--- START ---

-- ==== Sys2Proof/Tests/Scalar.lean ====
section
/-! SUPPORT. Tests of the A-stream and plate instructions: a witness for the hypotheses of each statement about them, and
results from the manual's own examples. -/

namespace Sys2Proof.Tests

set_option Elab.async false

open Sys2Proof Sys2Proof.Machine

theorem witness_SourceValues : (aSt [5]).cur.isE = false ∧ 8 ≤ (9 : RCode).toNat ∧ (aSt [5]).cur = .aStream 0 ∧
    (4 : RCode).toNat = 0 + 4 ∧ (7 : RCode).toNat = 3 + 4 ∧ (5 : RCode) ≠ 4 := by decide +kernel

/-- A ridge update whose three operands pop one queue. -/
theorem witness_SourceValues_three : let s : State := { (aSt []).modR 0 fun r => { r with ea := [(0, [5, 3, 9])] } with
      preg := { (aSt []).preg with ridgeown := [(3, 0x1001)] } }
    s.Ready (.rimin 4 4 4) [4, 4, 4] [] ∧ ((s.eaOf 0 0).getD 0 0, (s.eaOf 0 0).getD 1 0, (s.eaOf 0 0).getD 2 0) = (5, 3, 9) ∧
      s.ownsRidge 0 3 = true ∧ (s.ridge 3).max = false := by
  refine ⟨⟨?_, ?_⟩, ?_, ?_, ?_⟩ <;> decide +kernel

theorem witness_IntegerArithmetic : (aSt [1, 2]).Ready (.add 127 9 10) [9, 10] [127] ∧ (pSt [1]).Ready (.clz 8 9) [9] [8] ∧
    (aSt []).Ready (.lih 0 0x40000) [] [0] ∧ (majorOf 0x0400001F = 1 ∧ (slice 0x0400001F 0 5).toNat = 31) ∧
    (majorOf 0x0400003A = 1 ∧ (slice 0x0400003A 0 5).toNat = 26 ∧ slice 0x0400003A 5 7 ≠ 0) ∧
    (majorOf 0x20000A00 = 8 ∧ (slice 0x20000A00 9 3).toNat = 5) ∧
    (majorOf 0x20000840 = 8 ∧ (slice 0x20000840 9 3).toNat = 4 ∧ slice 0x20000840 6 3 ≠ 0) := by
  refine ⟨⟨?_, ?_⟩, ⟨?_, ?_⟩, ⟨?_, ?_⟩, ?_, ?_, ?_, ?_⟩ <;> decide +kernel

/-- R230's example: CLMUL of 0x24 by all ones is 0x1C. -/
theorem test_clmul : ∃ t, exec (.clmul 8 9 10) (aSt [0x24, 0xFFFF_FFFF_FFFF_FFFF]) = .next t ∧
    t.regOf (.aStream 0) 8 = 0x1C := ⟨_, rfl, by decide +kernel⟩

/-- R70: a quotient of the least number by -1 wraps to itself. -/
theorem test_div_overflow : ∃ t, exec (.div 8 9 10) (aSt [0x8000_0000_0000_0000, 0xFFFF_FFFF_FFFF_FFFF]) = .next t ∧
    t.regOf (.aStream 0) 8 = 0x8000_0000_0000_0000 := ⟨_, rfl, by decide +kernel⟩

theorem witness_Loads : (aSt [0x1000]).Ready (.ldD 8 9 0) [9] [8] ∧
    (∃ p s1, (aSt [0x1000]).aXlat (.aStream 0) .read ((aSt [0x1000]).lsVa [9] 0 8) 8 = (.ok p, s1) ∧
      s1.readBadBy (.aStream 0) p 8 = false) ∧
    (∃ p s1, { aSt [0x1000] with bad := [0x1000] }.aXlat (.aStream 0) .read (({ aSt [0x1000] with bad := [0x1000] }).lsVa [9] 0 8) 8
      = (.ok p, s1) ∧ s1.readBadBy (.aStream 0) p 8 = true) ∧
    ∃ c s1, (aSt [0x1004]).aXlat (.aStream 0) .read ((aSt [0x1004]).lsVa [9] 0 8) 8 = (.error c, s1) :=
  ⟨⟨by decide +kernel, by decide +kernel⟩, ⟨_, _, rfl, by decide +kernel⟩, ⟨_, _, rfl, by decide +kernel⟩, _, _, rfl⟩

/-- R234: a byte load extends the sign; the word stands at 0x1000 lowest byte first. -/
theorem test_ldB : ∃ t, exec (.ldB 8 9 0) (aSt [0x1000]) = .next t ∧
    t.regOf (.aStream 0) 8 = 0xFFFF_FFFF_FFFF_FF80 := ⟨_, rfl, by decide +kernel⟩

/-- A hart with a scratch allocation of 4 KiB. -/
def scrSt (xs : List W64) : State := (aSt xs).modR 0 fun r => { r with bound := 4096, allocSize := 4096, alloc := 8192 }

/-- What holds of an 8-byte store of x10 to the address in x9: where it goes, and the state after its translation. -/
def goesTo (s : State) (k : Acc) (f : Phys → State → Bool) : Bool :=
  match s.aXlat s.cur k (s.lsVa [9, 10] 0 8) 8 with
  | (.ok p, s1) => f p s1
  | _ => false

/-- A hart whose first page is one of package 1 of its pod; with cut 2 no path leads there. -/
def farSt (cut : Nat) (xs : List W64) : State :=
  let s := ((aSt xs).pokeNat 0x1_2000 8 (0xC1F + 2 * 2 ^ 7 + 2 ^ 52)).pokeNat (ioBase + 0xB008) 8 (2 ^ 8)
  { s with mg := { s.mg with pod := 3, cut := BitVec.ofNat 64 cut } }

theorem witness_Stores : (aSt [0x1FF8, 7]).Ready (.stD 10 9 0) [9, 10] [] ∧
    goesTo (aSt [0x1FF8, 7]) .write (fun p s1 => (Agent.aStream 0).l1? p == some 0 && !s1.writeBadBy (.aStream 0) p 8) = true ∧
    goesTo { aSt [0x1FF8, 7] with bad := [0x1FE0] } .write
      (fun p s1 => (Agent.aStream 0).l1? p == some 0 && s1.writeBadBy (.aStream 0) p 8) = true ∧
    ((scrSt [0xFF00_0000_0000, 7]).Ready (.stD 10 9 0) [9, 10] [] ∧ goesTo (scrSt [0xFF00_0000_0000, 7]) .write (fun p s1 =>
      (Agent.aStream 0).l1? p == none && !isIo p.key && !s1.cutKey p.key && !writeBad s1 p.key 8) = true) ∧
    ((pSt [w64 (ioBase + 0x8000), 7]).Ready (.stD 10 9 0) [9, 10] [] ∧ goesTo (pSt [w64 (ioBase + 0x8000), 7]) .write (fun p _ =>
      (Agent.plate 0).l1? p == none && isIo p.key) = true) ∧
    ((farSt 2 [0x1FF8, 7]).Ready (.stD 10 9 0) [9, 10] [] ∧ goesTo (farSt 2 [0x1FF8, 7]) .write (fun p s1 =>
      (Agent.aStream 0).l1? p == none && !isIo p.key && s1.cutKey p.key && !writeBad s1 p.key 8) = true) ∧
    (goesTo { pSt [0x1FF8, 7] with bad := [0x1FE0] } .write (fun p s1 => !isIo p.key && s1.writeBadBy (.plate 0) p 8)) = true ∧
    ∃ c s1, (aSt [0x80_0000_0000, 7]).aXlat (.aStream 0) .write ((aSt [0x80_0000_0000, 7]).lsVa [9, 10] 0 8) 8 = (.error c, s1) := by
  refine ⟨⟨?_, ?_⟩, ?_, ?_, ⟨⟨?_, ?_⟩, ?_⟩, ⟨⟨?_, ?_⟩, ?_⟩, ⟨⟨?_, ?_⟩, ?_⟩, ?_, _, _, rfl⟩ <;> decide +kernel

theorem test_stH : ∃ t, exec (.stH 10 9 0) (aSt [0x1800, 0x1234]) = .next t ∧
    ((List.range 3).map fun k => tget (t.l1Of 0).dirty (0x1800 + k)) = [some 0x34, some 0x12, none] := ⟨_, rfl, by decide +kernel⟩

theorem witness_AddressChecks : (aSt []).placeOf (.aStream 0) (2 ^ 47) 1 = .bounds ∧
    ((aSt []).placeOf (.aStream 0) 4 8 ≠ .bounds ∧ 4 % 8 ≠ 0) ∧ (2 ^ 47 < 2 ^ 47 - 4 + 8 ∧ (Agent.plate 3).hart? = none) ∧
    (2 ^ 47 - 8 + 8 ≤ 2 ^ 47 ∧ (2 ^ 47 - 8) % 8 = 0) ∧ (Agent.eStream 0).hart? = some 0 ∧ (4088 : Nat) < 2 ^ 23 ∧
    (4088 + 8 ≤ ((scrSt []).hart 0).r.bound ∧ (ownBase + 4088) % 8 = 0) ∧ ((scrSt []).hart 0).r.bound < 4096 + 8 := by decide +kernel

--- END ---

> _What you have to do_: When you reach the line containing "s.mg with pod" in the data above, start copying exactly, and stop after the line containing "((aSt []).placeOf (.aStream".

> _Response_:
  { s with mg := { s.mg with pod := 3, cut := BitVec.ofNat 64 cut } }

theorem witness_Stores : (aSt [0x1FF8, 7]).Ready (.stD 10 9 0) [9, 10] [] ∧
    goesTo (aSt [0x1FF8, 7]) .write (fun p s1 => (Agent.aStream 0).l1? p == some 0 && !s1.writeBadBy (.aStream 0) p 8) = true ∧
    goesTo { aSt [0x1FF8, 7] with bad := [0x1FE0] } .write
      (fun p s1 => (Agent.aStream 0).l1? p == some 0 && s1.writeBadBy (.aStream 0) p 8) = true ∧
    ((scrSt [0xFF00_0000_0000, 7]).Ready (.stD 10 9 0) [9, 10] [] ∧ goesTo (scrSt [0xFF00_0000_0000, 7]) .write (fun p s1 =>
      (Agent.aStream 0).l1? p == none && !isIo p.key && !s1.cutKey p.key && !writeBad s1 p.key 8) = true) ∧
    ((pSt [w64 (ioBase + 0x8000), 7]).Ready (.stD 10 9 0) [9, 10] [] ∧ goesTo (pSt [w64 (ioBase + 0x8000), 7]) .write (fun p _ =>
      (Agent.plate 0).l1? p == none && isIo p.key) = true) ∧
    ((farSt 2 [0x1FF8, 7]).Ready (.stD 10 9 0) [9, 10] [] ∧ goesTo (farSt 2 [0x1FF8, 7]) .write (fun p s1 =>
      (Agent.aStream 0).l1? p == none && !isIo p.key && s1.cutKey p.key && !writeBad s1 p.key 8) = true) ∧
    (goesTo { pSt [0x1FF8, 7] with bad := [0x1FE0] } .write (fun p s1 => !isIo p.key && s1.writeBadBy (.plate 0) p 8)) = true ∧
    ∃ c s1, (aSt [0x80_0000_0000, 7]).aXlat (.aStream 0) .write ((aSt [0x80_0000_0000, 7]).lsVa [9, 10] 0 8) 8 = (.error c, s1) := by
  refine ⟨⟨?_, ?_⟩, ?_, ?_, ⟨⟨?_, ?_⟩, ?_⟩, ⟨⟨?_, ?_⟩, ?_⟩, ⟨⟨?_, ?_⟩, ?_⟩, ?_, _, _, rfl⟩ <;> decide +kernel

theorem test_stH : ∃ t, exec (.stH 10 9 0) (aSt [0x1800, 0x1234]) = .next t ∧
    ((List.range 3).map fun k => tget (t.l1Of 0).dirty (0x1800 + k)) = [some 0x34, some 0x12, none] := ⟨_, rfl, by decide +kernel⟩

theorem witness_AddressChecks : (aSt []).placeOf (.aStream 0) (2 ^ 47) 1 = .bounds ∧
    ((aSt []).placeOf (.aStream 0) 4 8 ≠ .bounds ∧ 4 % 8 ≠ 0) ∧ (2 ^ 47 < 2 ^ 47 - 4 + 8 ∧ (Agent.plate 3).hart? = none) ∧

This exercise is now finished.